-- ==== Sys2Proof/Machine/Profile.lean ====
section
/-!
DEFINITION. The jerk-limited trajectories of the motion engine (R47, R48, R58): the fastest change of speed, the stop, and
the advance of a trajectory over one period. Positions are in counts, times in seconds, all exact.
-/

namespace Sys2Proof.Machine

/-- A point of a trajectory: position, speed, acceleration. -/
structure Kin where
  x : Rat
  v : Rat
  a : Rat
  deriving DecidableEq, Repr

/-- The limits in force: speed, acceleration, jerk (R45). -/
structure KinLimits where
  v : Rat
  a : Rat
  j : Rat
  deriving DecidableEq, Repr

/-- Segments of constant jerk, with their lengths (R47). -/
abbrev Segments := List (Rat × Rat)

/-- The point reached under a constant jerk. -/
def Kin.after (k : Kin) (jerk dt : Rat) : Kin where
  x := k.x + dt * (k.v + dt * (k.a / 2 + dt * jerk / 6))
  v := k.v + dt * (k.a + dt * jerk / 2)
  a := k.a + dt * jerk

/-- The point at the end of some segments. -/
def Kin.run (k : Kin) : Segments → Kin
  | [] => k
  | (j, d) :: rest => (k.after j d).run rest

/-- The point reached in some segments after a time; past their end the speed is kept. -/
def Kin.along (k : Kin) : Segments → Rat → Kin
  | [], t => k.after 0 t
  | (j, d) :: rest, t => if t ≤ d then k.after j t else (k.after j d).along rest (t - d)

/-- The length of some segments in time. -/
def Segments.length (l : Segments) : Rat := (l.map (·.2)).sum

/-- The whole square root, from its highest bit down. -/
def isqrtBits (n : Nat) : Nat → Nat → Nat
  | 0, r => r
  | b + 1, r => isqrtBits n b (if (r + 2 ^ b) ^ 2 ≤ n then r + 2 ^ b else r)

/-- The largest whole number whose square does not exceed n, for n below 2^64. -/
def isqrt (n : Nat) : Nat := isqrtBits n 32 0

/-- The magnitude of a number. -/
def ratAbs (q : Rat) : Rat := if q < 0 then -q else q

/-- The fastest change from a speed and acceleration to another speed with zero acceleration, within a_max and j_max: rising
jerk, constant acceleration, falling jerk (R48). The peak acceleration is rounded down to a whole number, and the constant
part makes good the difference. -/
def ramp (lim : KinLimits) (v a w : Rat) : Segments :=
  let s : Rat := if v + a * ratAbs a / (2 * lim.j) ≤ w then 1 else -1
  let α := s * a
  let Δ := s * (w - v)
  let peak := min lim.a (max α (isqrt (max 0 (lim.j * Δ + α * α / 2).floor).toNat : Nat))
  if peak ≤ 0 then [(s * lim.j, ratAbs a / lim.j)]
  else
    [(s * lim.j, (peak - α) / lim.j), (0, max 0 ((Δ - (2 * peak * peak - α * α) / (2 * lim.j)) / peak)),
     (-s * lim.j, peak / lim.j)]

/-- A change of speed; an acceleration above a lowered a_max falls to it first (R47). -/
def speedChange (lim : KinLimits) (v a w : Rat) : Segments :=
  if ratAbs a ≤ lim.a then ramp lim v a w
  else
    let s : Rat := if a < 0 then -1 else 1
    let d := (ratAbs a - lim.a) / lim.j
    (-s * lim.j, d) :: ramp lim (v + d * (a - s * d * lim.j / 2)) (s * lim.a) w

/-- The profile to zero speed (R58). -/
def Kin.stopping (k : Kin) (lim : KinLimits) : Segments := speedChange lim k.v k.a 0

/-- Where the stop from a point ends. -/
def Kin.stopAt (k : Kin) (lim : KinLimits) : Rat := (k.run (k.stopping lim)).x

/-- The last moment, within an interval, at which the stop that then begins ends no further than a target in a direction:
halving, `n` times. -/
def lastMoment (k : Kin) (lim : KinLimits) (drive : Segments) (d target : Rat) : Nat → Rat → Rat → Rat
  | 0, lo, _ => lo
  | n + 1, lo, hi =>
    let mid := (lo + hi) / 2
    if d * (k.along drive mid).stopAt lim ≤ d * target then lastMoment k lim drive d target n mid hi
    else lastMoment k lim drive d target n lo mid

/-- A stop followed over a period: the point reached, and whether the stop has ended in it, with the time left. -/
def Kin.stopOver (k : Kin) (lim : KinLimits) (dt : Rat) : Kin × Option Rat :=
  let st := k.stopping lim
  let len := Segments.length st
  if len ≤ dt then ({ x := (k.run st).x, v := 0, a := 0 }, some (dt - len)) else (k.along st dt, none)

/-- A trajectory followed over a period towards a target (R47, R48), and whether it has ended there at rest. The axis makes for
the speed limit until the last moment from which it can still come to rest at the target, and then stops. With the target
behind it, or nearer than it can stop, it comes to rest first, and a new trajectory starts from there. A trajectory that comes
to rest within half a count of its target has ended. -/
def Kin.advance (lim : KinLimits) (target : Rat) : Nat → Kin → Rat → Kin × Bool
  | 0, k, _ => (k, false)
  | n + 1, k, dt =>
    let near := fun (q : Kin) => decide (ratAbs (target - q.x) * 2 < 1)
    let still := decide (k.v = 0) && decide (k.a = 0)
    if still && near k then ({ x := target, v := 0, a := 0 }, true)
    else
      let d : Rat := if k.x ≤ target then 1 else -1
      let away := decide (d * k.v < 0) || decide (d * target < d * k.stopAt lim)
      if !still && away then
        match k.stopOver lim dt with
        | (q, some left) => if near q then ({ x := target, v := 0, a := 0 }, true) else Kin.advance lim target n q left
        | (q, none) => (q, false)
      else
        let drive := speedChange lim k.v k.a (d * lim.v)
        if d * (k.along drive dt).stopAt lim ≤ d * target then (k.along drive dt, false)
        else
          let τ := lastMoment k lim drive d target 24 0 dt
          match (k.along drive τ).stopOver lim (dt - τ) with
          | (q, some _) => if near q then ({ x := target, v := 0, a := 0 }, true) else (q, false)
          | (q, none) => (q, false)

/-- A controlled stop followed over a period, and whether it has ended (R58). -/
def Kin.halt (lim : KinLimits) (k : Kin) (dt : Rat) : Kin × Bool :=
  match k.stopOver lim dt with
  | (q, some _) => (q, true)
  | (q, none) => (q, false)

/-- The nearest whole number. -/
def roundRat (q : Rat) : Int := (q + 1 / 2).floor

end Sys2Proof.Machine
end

REQUIRED WORK
Please return a copy of each line in the entries that has the string "none".

TASK SOLUTION
  if len ≤ dt then ({ x := (k.run st).x, v := 0, a := 0 }, some (dt - len)) else (k.along st dt, none)
        | (q, none) => (q, false)
          | (q, none) => (q, false)
  | (q, none) => (q, false)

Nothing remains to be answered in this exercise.